Whole-exome sequencing (WES) is used to selectively sequence all exons of protein-coding genes. WES is considered as a cost-effective and direct approach for identifying phenotype-associated variants in protein-coding regions and is as such situated between the traditional Sanger sequencing and whole genome sequencing (WGS). While WES is already widely used as a clinical tool in human and medical genetics, its use in veterinary medicine is currently restricted to research purposes.

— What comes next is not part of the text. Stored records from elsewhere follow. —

/-- The 32 bytes of READ_NUMERIC_FLAGS (R484). -/
def State.flagData (s : State) (sc tg : Nat) : List Byte :=
  let cs := flagCores sc tg
  let ts := flagTiles sc tg
  let tile := fun o => leBytes 4 (s.orOver (fun t => tileBase t + o) ts)
  leBytes 4 (s.orOver (fun c => coreBase c + 0x80) cs) ++ leBytes 4 (s.orOver (fun c => coreBase c + 0x108) cs) ++
  tile 0x140014 ++ tile 0x11001C ++ tile 0x100044 ++ tile 0x130228 ++
  leBytes 4 (if sc = 0 then 0 else s.rd (wideKey 0x140110)) ++ zeros 4

/-- The blocks that a scope needs; a core that is absent has none (R81). -/
def State.scopeStatus (s : State) (sc tg : Nat) : Nat :=
  if sc = 0 && s.absent tg then stBadParam
  else if s.domainsUp (if sc = 0 then [4 + tg / 300] else if sc = 1 then [4 + tg] else fabDomains) then stOk
  else stNotReady

/-- READ_NUMERIC_FLAGS. -/
def execReadNumericFlags (slow : Bool) (s : State) : Host.Outcome State Fault Refusal :=
  .next <| s.runCommand 0x0503 anyBlock slow fun e s =>
    let sc := leAt e.block 0 1
    let tg := leAt e.block 2 2
    if flagScopeBad e.block then s.no stBadParam
    else if s.scopeStatus sc tg ≠ stOk then s.no (s.scopeStatus sc tg)
    else (stOk, s.flagData sc tg, s)

/-- ME_NUM_FIRST forgets its chain with its register (R167). -/
def State.clearFirst (s : State) (c : Nat) : State :=
  ((s.wr (coreBase c + 0x84) 0).wr (coreBase c + 0x10C) 0).setMe c { s.me c with firstBy := none }

/-- CLEAR_NUMERIC_FLAGS (R484). -/
def State.clearFlags (s : State) (sc tg : Nat) : State :=
  let s := (flagCores sc tg).foldl (fun s c => (s.wr (coreBase c + 0x80) 0).wr (coreBase c + 0x108) 0) s
  let s := (flagTiles sc tg).foldl (fun s t =>
    (((s.wr (tileBase t + 0x140014) 0).wr (tileBase t + 0x11001C) 0).wr (tileBase t + 0x100044) 0).wr (tileBase t + 0x130228) 0) s
  if sc = 0 then s.clearFirst tg else s.wr (wideKey 0x140110) 0

/-- CLEAR_NUMERIC_FLAGS. -/
def execClearNumericFlags (slow : Bool) (s : State) : Host.Outcome State Fault Refusal :=
  .next <| s.runCommand 0x0504 anyBlock slow fun e s =>
    let sc := leAt e.block 0 1
    let tg := leAt e.block 2 2
    if flagScopeBad e.block then s.no stBadParam
    else if s.scopeStatus sc tg ≠ stOk then s.no (s.scopeStatus sc tg)
    else (s.clearFlags sc tg).yes

/-- A write of the register at an offset of CSR space, if there is one. -/
def State.putReg (s : State) (off v : Nat) : State :=
  match regFind off with
  | some r => (s.csrPut off r v).2
  | none => s

/-- TRACE_CONFIG: the four registers of every tile (R240). -/
def execTraceConfig (slow : Bool) (s : State) : Host.Outcome State Fault Refusal :=
  .next <| s.runCommand 0x0505 anyBlock slow fun e s =>
    let b := e.block
    if !zeroAt b 20 4 then s.no stBadParam
    else s.needs fabDomains fun s =>
      let s := (s.putReg (tileBase 0 + 0x141000) (leAt b 0 4)).putReg (tileBase 0 + 0x141004) (leAt b 4 4)
      (s.eachTile fun s t =>
        (s.putReg (tileBase t + 0x141008) (leAt b 8 8)).putReg (tileBase t + 0x141010) (leAt b 16 4)).yes

end Sys2Proof.Machine
end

In this article, we aimed to provide baseline performance characteristics of a WES design to assess its suitability with future applications in veterinary clinical genetics in mind.

METHODS

To assess the potential of WES in a clinical setting for dogs, 49 canine samples underwent capture, sequencing and analysis for the presence of 352 known phenotype-associated variants. The sequencing performance was compared for three types of variants, based on their size and location: single nucleotide variants (SNVs) inside exons, larger indel variants (≤20 bp) inside exons and intronic variants.

RESULTS

On average, 85 % and 82 % of the exonic SNPs and larger variants were sequenced at a sequencing depth of ≥ 10x in the 49 samples, respectively. In the best performing sample, 94 % of the exonic SNPs were covered at least 10x, whereas in the worst performing sample, still 71 % of the exonic SNPs had an average sequencing depth of more than 10x.

CONCLUSION

To our knowledge, this is the first report that describes the performance of a research-intended WES design if it would be used in clinical genetics. This study found that WES demonstrated high efficacy in detecting variants located within target regions, including those that were not initially included in the design. However, the performance varied across different variants. The next steps would be the development of improved designs and settings to ameliorate the results.